Hat das Laufwerk bzw. die HDD es überlebt?


----------



## holyobama (11. Juni 2011)

kann ich nicht sagen, trau mich nicht mehr den einzuschalten, und kann sie auch nicht an nen andern pc anschließen


----------



## Abufaso (11. Juni 2011)

Ok also anschalten würd ich es auch nicht mehr
Versuch doch einfach mal das NT einzuschicken oder umzutauschen.


----------



## GoldenMic (11. Juni 2011)

Wie der Pin ist weg? 
Hängt der noch am Netzteil oder was?
Von welchem Kabel war das denn genau?


----------



## holyobama (11. Juni 2011)

der war ans nt angesteckt, zur stromversorgung für festplatten


----------



## HAWX (11. Juni 2011)

GoldenMic schrieb:
			
		

> Wie der Pin ist weg?
> Hängt der noch am Netzteil oder was?
> Von welchem Kabel war das denn genau?



Das versteh ich jetzt auch nicht Ich mein entweder der ist geschmolzen oder "rausgeflutscht" Der kann ja nicht weg sein!


----------



## X6Sixcore (11. Juni 2011)

Bist Du Dir ganz sicher, dass Du auch keines der Kabel irgendwo ungünstig lang gelegt hast und es beim Schließen des Gehäuses so doof gequetscht worden ist, dass ein kurzer entstanden ist?

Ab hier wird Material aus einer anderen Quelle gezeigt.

/-- The allocation covers a row of channel `c`: the row lies between those of its first and last local bytes, in its
bank group for ORDER_D. -/
def Chip.mcCovers (x : Chip) (c : Nat) (e : MapEntry) (r : McRow) : Bool :=
  let lo := x.rowOf c e.order e.bgrp (e.pbase * 65536)
  let hi := x.rowOf c e.order e.bgrp (e.pbase * 65536 + (e.span - 1))
  let key := fun (q : McRow) => q.rank * 1048576 + q.row
  bitAt e.chanset c && (decide (key lo ≤ key r) && (decide (key r ≤ key hi) && (e.order != 3 || r.bgrp = e.bgrp)))

/-! ### Evacuation (R121, R126, R388) -/

/-- The order in which the allocations of a channel move: PROTECTED, DISPLAY, FORWARD, PARKED, the rest. -/
def evacRank (e : MapEntry) : Nat :=
  if e.cls = 14 then 0 else if e.cls = 3 then 1 else if e.cls = 13 then 2 else if e.cls = 7 then 3 else 4

/-- Valid entries of a list, in evacuation order. -/
def Chip.evacOrder (x : Chip) (ids : List Nat) : List MapEntry :=
  let es := x.hb.map.filter fun e => e.valid && ids.contains e.idx
  (List.range 5).flatMap fun r => es.filter fun e => evacRank e = r

/-- An evacuation off channel `c` starts for an entry. Assumption log, rows 86, 128. -/
def Chip.evacOne (x : Chip) (c : Nat) (e : MapEntry) : Chip :=
  if e.mig != 0 then x else x.moveOff e 1 c

/-- What each channel has named: entries that have left it are struck out, and the next evacuations start. A drift channel
with none left enters Retraining (R388, R392). -/
def Chip.evacChan (x : Chip) (c : Nat) : Chip :=
  let left := (x.ch c).named.filter fun i => match x.entry i with
    | some e => e.valid && bitAt e.chanset c
    | none => false
  let y := x.setCh c fun h => { h with named := left }
  if !x.migOk then y
  else
    let y := (y.evacOrder left).foldl (fun (z : Chip) e => z.evacOne c e) y
    if left = [] && ((y.ch c).drift && y.get MCn_CHk_STAT_STATE c = 1) then
      (((y.chanState c chRetraining).sat MCn_CHk_RETRAIN_COUNT c).raise 456).setCh c fun h => { h with drift := false, tries := 1 }
    else y

/-- Every channel's evacuations. Assumption log, row 86. -/
def Chip.evacuate (x : Chip) : Chip := (List.range 16).foldl Chip.evacChan x

/-- A channel marked disturbed or retired aborts the migrations towards it; the named ones start again elsewhere (R126). -/
def Chip.abortTo (x : Chip) (c : Nat) : Chip :=
  (x.hb.map.filter fun e => e.valid && ((e.mig = 1 || e.mig = 2) && bitAt e.tchanset c)).foldl Chip.abortMig x

/-- Entries named join those of the channel. -/
def Chip.nameFor (x : Chip) (c : Nat) (p : MapEntry → Bool) : Chip :=
  let more := (x.hb.map.filter fun e => e.valid && (bitAt e.chanset c && p e)).map (·.idx)
  x.setCh c fun h => { h with named := h.named ++ more.filter fun i => !h.named.contains i }

/-- The channel is Disturbed, by errors or for drift. Assumption log, row 84. -/
def Chip.disturb (x : Chip) (c : Nat) (drift : Bool) : Chip :=
  let s := x.get MCn_CHk_STAT_STATE c
  if 2 ≤ s then x
  else
    let y := if s = 0 then ((x.chanState c chDisturbed).raise 451).abortTo c else x
    let y := y.setCh c fun h => { h with calm := 0, drift := h.drift || drift }
    let rows := (y.ch c).rows
    let y := if drift then y.nameFor c fun e => [3, 13, 14, 6].contains e.cls
      else y.nameFor c fun e => rows.any fun r => y.mcCovers c e r
    y.evacuate

/-- The channel is Retired (R388, R389): cause 1 training at start, 2 retrain or PLL, 3 errors. Assumption log, row
85. -/
def Chip.retireChan (x : Chip) (c cause : Nat) : Chip :=
  if x.get MCn_CHk_STAT_STATE c = 3 then x
  else
    let y := (((x.chanState c chRetired).set MCn_CHk_STAT_RETIRE_CAUSE cause c).raise 449).degrade GL_DEG_CAUSE_CHAN_RETIRED
    let y := (y.abortTo c).nameFor c fun _ => true
    let m := updAll y.hb.map (fun e => e.mig != 0 && (e.kind = 0 && bitAt e.chanset c)) fun e => { e with kind := 1 }
    let turned := (y.hb.map.filter fun e => e.mig != 0 && (e.kind = 0 && bitAt e.chanset c)).length
    let y := (List.range turned).foldl (fun (y : Chip) _ => y.raise 68) (({ y with hb := { y.hb with map := m } }).migStat)
    let y := y.evacuate
    y.set HB_FREE_MIB_MIB y.freeMib

/-- The channel returns to service. -/
def Chip.chanBack (x : Chip) (c : Nat) : Chip := (x.chanState c chInService).raise 458

/-- An epoch passes for the channels Disturbed by errors: back in service after 1,000 with nothing left to evacuate. -/
def Chip.mcEpoch (x : Chip) : Chip :=
  let y := (List.range 16).foldl (fun (y : Chip) c =>
    if y.get MCn_CHk_STAT_STATE c != 1 || (y.ch c).drift then y
    else
      let z := y.setCh c fun h => { h with calm := h.calm + 1 }
      if 1000 ≤ (z.ch c).calm && (z.ch c).named = [] then z.chanBack c else z) x
  y.evacuate

/-! ### Row disturbance (R384 to R386) -/

/-- BASE_NS and MAX_NS in force. -/
def Chip.throttleNs (x : Chip) : Nat × Nat :=
  let base := clampN (x.get MC_THROTTLE_BASE_NS) 50 3200
  (base, clampN (x.get MC_THROTTLE_MAX_NS) base 3200)

/-- One more activation by a pair. Assumption log, row 84. -/
def bumpPair (ps : List ActBy) (req fn : Nat) (tc0 : Bool) : List ActBy :=
  if ps.any fun p => p.req = req && p.fn = fn then
    updAll ps (fun p => p.req = req && p.fn = fn) fun p => { p with n := p.n + 1, tc0 := tc0 }
  else ps ++ [⟨req, fn, tc0, 1⟩]

/-- The pair with the most activations, the first of equals. Assumption log, row 84. -/
def topPair (ps : List ActBy) : Option ActBy :=
  ps.foldl (fun b p => match b with
    | none => some p
    | some q => if q.n < p.n then some p else some q) none

/-- The pair of a crossing is throttled on its bank, or its wait doubles; a ninth throttle replaces the oldest.
Assumption log, row 84. -/
def Chip.throttle (x : Chip) (c : Nat) (r : McRow) (p : ActBy) : Chip :=
  let bank := (r.rank, r.bgrp, r.bank)
  let mine := fun (t : Throttle) => decide (t.bank = bank) && (t.req = p.req && t.fn = p.fn)
  let ts := (x.ch c).throttles
  let lim := x.throttleNs
  if ts.any mine then
    x.setCh c fun h => { h with throttles := updAll ts mine fun t => { t with wait := min (2 * t.wait) lim.2 } }
  else
    let kept := if ts.length < 8 then ts else ts.drop 1
    let y := (x.raiseIf (8 ≤ ts.length) 455).setCh c fun h => { h with throttles := kept ++ [⟨bank, p.req, p.fn, lim.1⟩] }
    (y.sat MCn_CHk_THR_CNT_COUNT c).raise 454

Ist der niederohmig genug, muss nicht mal die OCP ansprechen, kann aber gleichzeitig innen drin das Qualmen anfangen...

MfG


----------



## holyobama (11. Juni 2011)

nein da is nichts gequetscht


----------



## Stefan@be quiet! (11. Juni 2011)

Hallo

Der Stecker schaut relativ normal aus.
Hast du deinen Rechner schon in seine einzelnen Bestandteile zerlegt und jedes einzelne Bauteil optisch sowie nach dem Geruch überprüft?

Zu dem Stecker:
Was meinst du genau bei dem Stecker?
Könntest du eventuell kenntlich machen, worauf du hinaus möchtest? (an dem fehlenden Pin entnehme ich, dass es sich hier um einen Stecker für ein Kabel handelt, das über keine S-ATA Steckverbinder verfügt)


----------



## SPIRITus-96 (13. Juni 2011)

GoldenMic schrieb:


> Die Kondensatoren haben noch genug Saft um nen Menhscnen zu töten.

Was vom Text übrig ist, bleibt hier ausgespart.